- Problem description:
In the records below, the line with "[(31, 1)] (.fld" opens the range and the line with "[(30, 2)] (.fst" closes it; print that range exactly and nothing else.

─── Provided entries

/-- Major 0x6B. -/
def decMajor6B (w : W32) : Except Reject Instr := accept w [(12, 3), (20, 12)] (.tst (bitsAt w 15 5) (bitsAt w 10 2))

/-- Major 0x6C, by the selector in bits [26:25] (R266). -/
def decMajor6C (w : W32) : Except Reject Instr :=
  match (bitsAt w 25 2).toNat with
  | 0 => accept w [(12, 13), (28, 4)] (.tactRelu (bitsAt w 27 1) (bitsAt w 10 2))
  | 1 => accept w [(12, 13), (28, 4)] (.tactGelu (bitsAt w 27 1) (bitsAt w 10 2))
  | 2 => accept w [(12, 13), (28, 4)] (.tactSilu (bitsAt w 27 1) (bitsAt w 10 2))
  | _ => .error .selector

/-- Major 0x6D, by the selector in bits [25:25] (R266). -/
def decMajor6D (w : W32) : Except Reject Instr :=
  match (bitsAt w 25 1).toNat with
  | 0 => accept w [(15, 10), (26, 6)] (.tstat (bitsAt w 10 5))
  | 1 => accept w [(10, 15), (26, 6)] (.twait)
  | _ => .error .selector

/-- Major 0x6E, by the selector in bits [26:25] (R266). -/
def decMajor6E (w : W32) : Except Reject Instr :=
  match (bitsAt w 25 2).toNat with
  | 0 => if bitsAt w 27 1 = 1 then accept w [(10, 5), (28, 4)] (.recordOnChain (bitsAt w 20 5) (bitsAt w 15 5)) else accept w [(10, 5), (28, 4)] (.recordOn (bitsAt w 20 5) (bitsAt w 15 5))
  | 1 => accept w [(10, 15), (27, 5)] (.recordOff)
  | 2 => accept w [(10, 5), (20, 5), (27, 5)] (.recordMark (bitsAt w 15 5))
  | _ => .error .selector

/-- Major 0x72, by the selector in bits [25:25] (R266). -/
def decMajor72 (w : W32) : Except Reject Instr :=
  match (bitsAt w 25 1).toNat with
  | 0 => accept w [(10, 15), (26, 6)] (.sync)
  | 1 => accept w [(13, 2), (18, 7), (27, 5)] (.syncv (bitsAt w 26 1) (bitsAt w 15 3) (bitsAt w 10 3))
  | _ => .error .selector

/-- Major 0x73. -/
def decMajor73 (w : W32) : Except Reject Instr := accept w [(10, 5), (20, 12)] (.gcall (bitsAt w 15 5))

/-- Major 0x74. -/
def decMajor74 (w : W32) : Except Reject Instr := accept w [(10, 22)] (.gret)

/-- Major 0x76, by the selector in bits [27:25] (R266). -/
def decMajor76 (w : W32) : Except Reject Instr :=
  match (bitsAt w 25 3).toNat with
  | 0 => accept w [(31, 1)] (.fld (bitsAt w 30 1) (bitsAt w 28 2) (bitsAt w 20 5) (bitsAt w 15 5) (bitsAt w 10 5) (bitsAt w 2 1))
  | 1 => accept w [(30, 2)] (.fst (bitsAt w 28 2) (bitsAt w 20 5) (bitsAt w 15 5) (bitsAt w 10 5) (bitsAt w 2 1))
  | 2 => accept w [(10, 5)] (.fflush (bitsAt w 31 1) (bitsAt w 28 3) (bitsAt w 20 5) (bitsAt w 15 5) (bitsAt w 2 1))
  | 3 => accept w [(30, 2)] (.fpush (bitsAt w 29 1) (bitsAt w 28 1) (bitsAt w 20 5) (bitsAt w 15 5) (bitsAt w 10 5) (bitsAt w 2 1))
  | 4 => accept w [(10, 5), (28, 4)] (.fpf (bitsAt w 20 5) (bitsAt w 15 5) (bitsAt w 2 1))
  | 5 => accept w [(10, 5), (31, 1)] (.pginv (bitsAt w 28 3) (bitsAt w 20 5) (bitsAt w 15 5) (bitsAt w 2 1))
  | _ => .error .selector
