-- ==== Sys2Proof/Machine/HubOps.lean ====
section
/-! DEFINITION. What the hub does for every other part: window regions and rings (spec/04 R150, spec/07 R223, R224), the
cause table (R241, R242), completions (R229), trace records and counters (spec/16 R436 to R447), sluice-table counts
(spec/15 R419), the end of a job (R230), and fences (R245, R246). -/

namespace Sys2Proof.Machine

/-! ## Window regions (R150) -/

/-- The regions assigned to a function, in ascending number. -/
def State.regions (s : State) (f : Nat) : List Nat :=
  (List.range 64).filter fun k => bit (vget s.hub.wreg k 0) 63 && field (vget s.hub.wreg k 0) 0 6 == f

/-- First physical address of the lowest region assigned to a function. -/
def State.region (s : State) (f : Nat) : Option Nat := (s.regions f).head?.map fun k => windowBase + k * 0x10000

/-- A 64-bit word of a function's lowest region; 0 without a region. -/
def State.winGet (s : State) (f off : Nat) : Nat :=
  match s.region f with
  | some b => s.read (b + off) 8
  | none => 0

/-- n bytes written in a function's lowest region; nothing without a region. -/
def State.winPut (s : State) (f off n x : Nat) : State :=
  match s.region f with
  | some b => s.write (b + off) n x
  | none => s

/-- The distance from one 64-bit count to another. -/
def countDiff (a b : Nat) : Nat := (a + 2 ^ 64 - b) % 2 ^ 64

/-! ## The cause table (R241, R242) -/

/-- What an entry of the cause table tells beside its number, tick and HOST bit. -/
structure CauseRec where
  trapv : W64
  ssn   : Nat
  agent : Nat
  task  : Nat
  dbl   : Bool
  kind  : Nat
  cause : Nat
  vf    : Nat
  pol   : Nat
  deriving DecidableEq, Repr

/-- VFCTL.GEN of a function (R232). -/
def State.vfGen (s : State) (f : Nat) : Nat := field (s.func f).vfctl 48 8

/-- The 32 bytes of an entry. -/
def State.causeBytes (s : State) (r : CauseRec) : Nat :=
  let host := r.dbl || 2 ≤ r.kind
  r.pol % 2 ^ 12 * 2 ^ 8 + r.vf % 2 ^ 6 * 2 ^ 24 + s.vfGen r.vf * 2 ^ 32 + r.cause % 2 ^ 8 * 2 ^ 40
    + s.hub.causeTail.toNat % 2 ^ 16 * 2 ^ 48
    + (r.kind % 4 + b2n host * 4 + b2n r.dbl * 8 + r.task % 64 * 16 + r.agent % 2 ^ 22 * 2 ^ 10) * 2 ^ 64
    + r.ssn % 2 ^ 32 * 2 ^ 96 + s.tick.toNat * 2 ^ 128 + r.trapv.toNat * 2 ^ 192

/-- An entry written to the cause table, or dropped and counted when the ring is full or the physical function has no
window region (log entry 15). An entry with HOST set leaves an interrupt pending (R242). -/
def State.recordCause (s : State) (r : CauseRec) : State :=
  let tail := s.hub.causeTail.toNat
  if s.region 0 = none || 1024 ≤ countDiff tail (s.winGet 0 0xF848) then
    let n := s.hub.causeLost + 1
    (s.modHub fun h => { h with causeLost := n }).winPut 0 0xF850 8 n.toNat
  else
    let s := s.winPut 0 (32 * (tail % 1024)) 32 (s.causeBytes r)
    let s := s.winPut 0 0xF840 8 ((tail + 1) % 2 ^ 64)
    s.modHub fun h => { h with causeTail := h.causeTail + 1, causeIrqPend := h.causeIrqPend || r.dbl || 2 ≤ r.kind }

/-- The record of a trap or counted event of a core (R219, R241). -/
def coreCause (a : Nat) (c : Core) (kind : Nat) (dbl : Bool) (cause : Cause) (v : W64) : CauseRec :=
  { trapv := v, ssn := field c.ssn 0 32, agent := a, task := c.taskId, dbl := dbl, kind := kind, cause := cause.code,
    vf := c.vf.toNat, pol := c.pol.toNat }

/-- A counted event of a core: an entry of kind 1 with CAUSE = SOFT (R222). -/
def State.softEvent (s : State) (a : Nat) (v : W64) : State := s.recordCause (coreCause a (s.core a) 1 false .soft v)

──────

- Answer:
  | 0 => accept w [(31, 1)] (.fld (bitsAt w 30 1) (bitsAt w 28 2) (bitsAt w 20 5) (bitsAt w 15 5) (bitsAt w 10 5) (bitsAt w 2 1))
  | 1 => accept w [(30, 2)] (.fst (bitsAt w 28 2) (bitsAt w 20 5) (bitsAt w 15 5) (bitsAt w 10 5) (bitsAt w 2 1))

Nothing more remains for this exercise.